(Saved data entries)

----------

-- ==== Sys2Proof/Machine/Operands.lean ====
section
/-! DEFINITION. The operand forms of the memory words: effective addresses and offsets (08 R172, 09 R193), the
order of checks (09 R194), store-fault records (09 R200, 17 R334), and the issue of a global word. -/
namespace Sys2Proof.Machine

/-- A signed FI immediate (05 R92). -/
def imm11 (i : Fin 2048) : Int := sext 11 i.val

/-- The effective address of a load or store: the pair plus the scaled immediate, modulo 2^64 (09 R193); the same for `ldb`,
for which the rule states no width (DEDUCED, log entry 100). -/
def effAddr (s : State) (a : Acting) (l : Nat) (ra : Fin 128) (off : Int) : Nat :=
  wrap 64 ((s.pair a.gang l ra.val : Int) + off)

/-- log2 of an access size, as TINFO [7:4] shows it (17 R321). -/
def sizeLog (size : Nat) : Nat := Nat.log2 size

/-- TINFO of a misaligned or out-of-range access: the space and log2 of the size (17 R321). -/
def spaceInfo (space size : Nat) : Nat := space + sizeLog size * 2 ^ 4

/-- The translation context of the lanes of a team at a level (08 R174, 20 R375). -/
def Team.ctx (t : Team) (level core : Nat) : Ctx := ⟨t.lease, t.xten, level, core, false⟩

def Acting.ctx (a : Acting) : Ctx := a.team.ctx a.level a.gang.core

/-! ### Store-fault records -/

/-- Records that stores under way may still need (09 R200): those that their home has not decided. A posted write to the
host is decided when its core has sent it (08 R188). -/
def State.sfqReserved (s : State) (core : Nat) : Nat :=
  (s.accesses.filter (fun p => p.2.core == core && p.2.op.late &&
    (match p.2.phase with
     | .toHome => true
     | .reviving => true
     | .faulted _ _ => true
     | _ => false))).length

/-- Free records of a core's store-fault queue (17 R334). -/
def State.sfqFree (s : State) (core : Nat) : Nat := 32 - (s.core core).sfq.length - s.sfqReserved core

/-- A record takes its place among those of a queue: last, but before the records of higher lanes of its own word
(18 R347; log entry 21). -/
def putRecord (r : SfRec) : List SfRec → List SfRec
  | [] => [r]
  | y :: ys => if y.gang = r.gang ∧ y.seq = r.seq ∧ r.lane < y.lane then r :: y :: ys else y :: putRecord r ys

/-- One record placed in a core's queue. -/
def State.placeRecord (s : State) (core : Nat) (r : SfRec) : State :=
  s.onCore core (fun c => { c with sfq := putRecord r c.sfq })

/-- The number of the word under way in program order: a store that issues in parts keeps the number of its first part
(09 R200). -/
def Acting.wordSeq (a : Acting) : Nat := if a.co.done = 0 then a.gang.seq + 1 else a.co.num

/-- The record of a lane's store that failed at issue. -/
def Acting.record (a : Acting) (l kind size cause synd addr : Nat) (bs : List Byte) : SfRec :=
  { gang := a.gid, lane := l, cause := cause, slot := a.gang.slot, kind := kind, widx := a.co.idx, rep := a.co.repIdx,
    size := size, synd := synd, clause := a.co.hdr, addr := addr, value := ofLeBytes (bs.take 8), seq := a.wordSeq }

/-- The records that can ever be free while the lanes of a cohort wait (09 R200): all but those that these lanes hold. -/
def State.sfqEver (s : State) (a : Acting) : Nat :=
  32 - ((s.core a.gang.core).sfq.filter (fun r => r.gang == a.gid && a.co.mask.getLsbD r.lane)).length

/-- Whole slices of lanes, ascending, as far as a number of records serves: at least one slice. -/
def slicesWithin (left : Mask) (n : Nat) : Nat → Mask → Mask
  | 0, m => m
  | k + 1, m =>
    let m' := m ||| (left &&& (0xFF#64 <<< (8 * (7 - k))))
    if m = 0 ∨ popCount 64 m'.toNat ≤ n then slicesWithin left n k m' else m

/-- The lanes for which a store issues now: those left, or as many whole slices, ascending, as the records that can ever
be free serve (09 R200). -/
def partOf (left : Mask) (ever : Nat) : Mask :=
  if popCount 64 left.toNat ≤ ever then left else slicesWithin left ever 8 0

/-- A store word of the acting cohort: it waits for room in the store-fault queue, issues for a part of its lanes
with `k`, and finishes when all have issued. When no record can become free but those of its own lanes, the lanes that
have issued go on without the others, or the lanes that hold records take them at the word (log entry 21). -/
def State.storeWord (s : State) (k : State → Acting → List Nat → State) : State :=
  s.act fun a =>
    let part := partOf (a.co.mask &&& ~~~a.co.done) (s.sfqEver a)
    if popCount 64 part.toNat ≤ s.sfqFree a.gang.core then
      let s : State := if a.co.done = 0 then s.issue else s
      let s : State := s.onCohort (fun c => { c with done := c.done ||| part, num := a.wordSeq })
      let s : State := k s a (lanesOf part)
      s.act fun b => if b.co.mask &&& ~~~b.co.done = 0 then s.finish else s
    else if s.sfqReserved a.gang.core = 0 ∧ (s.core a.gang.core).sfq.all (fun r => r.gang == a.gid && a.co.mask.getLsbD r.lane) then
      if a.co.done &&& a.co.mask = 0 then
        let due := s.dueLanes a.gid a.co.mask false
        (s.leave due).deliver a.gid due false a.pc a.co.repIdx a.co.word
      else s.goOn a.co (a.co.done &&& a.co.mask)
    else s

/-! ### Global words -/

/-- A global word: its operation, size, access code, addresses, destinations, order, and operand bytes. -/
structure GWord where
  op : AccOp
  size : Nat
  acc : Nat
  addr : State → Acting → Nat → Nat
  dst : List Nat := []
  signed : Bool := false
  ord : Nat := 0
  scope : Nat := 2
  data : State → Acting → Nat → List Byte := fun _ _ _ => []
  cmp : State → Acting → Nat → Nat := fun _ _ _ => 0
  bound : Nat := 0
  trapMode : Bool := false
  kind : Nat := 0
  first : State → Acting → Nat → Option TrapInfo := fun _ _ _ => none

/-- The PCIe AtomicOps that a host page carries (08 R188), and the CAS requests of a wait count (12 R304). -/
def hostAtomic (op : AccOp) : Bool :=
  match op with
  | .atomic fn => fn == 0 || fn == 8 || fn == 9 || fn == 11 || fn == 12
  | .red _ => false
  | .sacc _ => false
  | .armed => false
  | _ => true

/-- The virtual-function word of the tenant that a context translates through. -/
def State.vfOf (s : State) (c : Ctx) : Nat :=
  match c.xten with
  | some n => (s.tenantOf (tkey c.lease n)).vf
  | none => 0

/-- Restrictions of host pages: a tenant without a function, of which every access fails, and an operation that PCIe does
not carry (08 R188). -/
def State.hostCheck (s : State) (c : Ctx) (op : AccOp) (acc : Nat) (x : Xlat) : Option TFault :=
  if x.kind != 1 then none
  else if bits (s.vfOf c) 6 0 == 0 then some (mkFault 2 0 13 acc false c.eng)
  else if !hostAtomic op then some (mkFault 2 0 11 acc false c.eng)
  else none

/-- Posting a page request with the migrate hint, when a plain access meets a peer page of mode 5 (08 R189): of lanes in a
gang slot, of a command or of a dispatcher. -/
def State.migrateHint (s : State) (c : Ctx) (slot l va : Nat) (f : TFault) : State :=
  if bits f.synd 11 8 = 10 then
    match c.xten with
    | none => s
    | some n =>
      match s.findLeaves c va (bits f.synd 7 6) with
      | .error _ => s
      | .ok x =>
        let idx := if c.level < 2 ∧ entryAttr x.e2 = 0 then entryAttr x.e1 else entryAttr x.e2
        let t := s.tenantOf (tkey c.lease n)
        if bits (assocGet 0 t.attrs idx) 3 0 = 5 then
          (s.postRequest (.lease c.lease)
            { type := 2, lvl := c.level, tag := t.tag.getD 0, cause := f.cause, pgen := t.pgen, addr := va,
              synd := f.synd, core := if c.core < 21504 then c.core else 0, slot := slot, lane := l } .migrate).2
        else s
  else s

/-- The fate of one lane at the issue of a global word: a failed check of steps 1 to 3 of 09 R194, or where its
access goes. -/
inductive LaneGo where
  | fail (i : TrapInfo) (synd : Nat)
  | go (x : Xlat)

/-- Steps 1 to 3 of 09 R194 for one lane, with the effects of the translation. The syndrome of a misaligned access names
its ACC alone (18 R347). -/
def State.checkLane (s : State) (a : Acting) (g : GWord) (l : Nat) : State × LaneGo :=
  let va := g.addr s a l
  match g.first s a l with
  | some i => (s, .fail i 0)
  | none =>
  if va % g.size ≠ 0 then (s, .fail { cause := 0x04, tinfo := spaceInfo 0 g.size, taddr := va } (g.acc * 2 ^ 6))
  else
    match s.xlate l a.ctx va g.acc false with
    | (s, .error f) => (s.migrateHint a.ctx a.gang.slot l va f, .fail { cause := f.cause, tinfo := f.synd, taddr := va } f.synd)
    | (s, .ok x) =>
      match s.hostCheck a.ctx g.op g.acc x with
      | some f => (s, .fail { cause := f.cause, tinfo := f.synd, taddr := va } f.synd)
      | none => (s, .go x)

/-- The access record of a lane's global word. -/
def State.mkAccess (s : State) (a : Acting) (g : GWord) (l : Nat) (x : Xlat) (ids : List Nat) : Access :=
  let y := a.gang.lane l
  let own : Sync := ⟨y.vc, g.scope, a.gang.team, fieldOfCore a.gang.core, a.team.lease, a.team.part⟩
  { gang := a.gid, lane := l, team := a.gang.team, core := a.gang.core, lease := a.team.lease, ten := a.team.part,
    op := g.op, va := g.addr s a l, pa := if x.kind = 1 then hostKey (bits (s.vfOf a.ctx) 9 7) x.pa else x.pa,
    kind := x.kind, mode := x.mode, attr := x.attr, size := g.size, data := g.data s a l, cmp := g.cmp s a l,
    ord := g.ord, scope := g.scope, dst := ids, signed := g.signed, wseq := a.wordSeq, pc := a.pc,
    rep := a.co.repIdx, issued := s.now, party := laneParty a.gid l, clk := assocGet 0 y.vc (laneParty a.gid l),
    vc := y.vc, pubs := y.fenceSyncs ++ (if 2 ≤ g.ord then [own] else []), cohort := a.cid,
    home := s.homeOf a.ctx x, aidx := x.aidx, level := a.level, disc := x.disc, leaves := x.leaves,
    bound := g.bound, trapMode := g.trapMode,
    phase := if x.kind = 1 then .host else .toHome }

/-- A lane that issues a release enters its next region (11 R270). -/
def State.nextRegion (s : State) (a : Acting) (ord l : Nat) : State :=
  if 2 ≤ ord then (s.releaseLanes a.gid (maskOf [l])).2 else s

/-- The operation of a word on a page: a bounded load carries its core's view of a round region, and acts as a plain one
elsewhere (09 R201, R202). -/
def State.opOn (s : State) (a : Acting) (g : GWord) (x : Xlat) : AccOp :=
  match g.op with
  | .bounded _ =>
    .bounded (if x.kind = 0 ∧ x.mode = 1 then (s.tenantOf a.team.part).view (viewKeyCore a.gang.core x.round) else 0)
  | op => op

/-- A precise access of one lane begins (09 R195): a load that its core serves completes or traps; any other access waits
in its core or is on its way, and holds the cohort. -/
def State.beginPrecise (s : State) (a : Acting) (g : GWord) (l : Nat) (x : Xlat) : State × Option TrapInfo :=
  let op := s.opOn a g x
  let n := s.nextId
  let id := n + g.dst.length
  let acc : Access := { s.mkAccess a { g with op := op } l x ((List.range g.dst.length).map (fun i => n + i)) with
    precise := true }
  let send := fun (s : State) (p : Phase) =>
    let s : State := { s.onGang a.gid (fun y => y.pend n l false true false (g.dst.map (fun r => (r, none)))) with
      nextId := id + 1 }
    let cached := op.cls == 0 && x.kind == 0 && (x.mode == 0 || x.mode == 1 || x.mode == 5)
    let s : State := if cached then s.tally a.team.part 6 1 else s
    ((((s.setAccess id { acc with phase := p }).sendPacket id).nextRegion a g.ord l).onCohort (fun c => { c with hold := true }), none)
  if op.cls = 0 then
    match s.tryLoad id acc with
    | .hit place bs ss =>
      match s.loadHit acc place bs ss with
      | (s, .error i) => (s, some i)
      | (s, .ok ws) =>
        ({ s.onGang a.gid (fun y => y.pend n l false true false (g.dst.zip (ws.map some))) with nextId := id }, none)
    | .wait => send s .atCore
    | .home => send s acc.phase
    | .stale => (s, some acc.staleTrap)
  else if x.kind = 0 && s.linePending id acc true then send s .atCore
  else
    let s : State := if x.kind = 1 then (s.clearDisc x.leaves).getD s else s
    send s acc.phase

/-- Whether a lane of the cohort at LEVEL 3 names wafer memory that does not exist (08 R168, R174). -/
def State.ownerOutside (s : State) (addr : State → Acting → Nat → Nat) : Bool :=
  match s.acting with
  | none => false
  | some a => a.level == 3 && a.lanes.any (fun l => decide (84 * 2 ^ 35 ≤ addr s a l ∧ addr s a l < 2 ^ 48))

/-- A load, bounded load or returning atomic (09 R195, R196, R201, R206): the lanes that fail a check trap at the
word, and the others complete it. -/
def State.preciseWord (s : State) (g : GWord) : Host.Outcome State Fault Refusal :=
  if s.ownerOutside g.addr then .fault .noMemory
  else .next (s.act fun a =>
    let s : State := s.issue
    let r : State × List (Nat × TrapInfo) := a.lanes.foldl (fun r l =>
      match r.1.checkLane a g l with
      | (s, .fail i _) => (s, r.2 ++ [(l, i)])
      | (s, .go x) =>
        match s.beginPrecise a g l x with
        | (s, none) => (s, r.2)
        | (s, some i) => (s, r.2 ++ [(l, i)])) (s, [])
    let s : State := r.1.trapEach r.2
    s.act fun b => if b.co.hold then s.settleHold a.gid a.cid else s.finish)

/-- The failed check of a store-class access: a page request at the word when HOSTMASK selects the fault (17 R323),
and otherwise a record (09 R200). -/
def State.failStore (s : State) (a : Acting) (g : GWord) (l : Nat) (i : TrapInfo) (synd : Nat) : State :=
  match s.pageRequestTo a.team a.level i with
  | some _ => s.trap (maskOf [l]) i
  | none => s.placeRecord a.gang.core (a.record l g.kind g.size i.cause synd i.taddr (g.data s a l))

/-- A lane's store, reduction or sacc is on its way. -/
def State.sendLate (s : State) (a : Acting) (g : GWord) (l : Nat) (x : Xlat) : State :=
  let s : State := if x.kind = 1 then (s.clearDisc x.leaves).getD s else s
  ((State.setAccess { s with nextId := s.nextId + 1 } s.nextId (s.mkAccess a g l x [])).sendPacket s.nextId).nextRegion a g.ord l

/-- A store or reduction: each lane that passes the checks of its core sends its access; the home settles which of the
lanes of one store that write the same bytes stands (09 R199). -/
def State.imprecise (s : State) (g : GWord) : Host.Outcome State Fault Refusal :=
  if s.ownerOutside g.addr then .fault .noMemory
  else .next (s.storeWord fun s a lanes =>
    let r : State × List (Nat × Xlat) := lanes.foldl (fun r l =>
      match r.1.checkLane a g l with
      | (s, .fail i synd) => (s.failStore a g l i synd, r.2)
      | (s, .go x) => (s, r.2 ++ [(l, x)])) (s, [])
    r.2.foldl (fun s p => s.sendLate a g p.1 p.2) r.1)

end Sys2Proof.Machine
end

----------

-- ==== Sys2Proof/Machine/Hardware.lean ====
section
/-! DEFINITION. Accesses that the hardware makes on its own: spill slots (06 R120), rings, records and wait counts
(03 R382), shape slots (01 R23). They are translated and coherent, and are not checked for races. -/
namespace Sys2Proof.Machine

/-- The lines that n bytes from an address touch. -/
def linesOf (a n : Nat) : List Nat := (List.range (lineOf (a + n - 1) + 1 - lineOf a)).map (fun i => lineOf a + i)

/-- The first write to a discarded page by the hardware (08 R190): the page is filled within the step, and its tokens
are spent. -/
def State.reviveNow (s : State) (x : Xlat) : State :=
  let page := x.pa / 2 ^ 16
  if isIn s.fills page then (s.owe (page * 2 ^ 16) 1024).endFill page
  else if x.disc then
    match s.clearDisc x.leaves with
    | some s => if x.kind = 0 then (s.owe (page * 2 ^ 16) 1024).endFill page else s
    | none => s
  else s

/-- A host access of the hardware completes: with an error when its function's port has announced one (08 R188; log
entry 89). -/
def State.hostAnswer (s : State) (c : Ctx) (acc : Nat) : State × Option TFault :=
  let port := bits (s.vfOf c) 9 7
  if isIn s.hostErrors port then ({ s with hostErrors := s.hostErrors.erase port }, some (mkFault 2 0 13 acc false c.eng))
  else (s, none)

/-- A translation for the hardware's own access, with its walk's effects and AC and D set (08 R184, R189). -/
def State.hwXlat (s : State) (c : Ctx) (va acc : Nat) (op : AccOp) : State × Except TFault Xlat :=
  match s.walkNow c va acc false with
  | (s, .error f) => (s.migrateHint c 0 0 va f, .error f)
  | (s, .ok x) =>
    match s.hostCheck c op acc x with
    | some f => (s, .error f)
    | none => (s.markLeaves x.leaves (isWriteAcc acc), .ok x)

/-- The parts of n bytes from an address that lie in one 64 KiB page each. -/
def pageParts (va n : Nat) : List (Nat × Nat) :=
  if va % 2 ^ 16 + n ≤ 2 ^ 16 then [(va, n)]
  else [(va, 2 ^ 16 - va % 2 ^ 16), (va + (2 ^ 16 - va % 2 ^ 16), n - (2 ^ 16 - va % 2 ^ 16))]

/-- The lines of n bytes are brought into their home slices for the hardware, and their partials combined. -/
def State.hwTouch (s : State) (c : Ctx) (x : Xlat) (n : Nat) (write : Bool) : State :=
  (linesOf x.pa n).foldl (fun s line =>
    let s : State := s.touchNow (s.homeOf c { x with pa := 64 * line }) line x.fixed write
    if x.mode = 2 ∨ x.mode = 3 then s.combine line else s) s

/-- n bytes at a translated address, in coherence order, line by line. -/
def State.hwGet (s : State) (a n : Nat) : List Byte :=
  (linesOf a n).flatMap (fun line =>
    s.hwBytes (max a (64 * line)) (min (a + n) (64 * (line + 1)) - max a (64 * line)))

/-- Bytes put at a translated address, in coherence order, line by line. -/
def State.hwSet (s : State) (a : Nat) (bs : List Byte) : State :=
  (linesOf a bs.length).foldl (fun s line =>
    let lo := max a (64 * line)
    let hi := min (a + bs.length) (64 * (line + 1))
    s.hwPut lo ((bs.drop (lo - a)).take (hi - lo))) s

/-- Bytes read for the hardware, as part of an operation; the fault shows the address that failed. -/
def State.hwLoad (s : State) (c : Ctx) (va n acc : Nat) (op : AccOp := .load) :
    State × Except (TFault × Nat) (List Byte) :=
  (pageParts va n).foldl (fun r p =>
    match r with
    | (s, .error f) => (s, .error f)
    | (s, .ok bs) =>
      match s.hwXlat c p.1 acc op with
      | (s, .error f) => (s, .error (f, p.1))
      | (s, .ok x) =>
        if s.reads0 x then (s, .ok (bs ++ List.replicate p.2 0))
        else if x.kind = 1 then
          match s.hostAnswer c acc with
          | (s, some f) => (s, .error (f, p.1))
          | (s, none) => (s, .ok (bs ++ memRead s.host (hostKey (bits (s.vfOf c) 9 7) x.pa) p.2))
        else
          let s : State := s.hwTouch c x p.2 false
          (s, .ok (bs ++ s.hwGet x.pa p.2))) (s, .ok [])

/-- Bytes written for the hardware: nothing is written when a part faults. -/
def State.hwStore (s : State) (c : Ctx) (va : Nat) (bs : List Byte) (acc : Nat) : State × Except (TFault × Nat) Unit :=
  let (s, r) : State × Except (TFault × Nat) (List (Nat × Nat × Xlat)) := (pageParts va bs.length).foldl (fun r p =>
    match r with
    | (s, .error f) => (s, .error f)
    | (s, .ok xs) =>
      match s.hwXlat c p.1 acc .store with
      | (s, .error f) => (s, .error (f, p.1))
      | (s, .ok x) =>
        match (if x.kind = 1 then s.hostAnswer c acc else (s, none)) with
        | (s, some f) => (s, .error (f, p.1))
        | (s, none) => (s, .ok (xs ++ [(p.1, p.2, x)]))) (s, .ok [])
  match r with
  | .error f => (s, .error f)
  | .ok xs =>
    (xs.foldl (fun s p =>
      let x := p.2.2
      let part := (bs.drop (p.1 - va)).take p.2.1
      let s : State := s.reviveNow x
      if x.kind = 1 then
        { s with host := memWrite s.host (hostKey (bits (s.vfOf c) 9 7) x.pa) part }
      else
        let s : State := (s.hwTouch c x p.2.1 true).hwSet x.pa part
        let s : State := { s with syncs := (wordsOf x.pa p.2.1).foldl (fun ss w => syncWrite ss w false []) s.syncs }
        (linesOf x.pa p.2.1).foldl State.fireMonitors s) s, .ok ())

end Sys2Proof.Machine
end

----------

* [Required work]: Determine how many lines in the data contain the string "does", and give the number only.

* [Reply to the task]: 2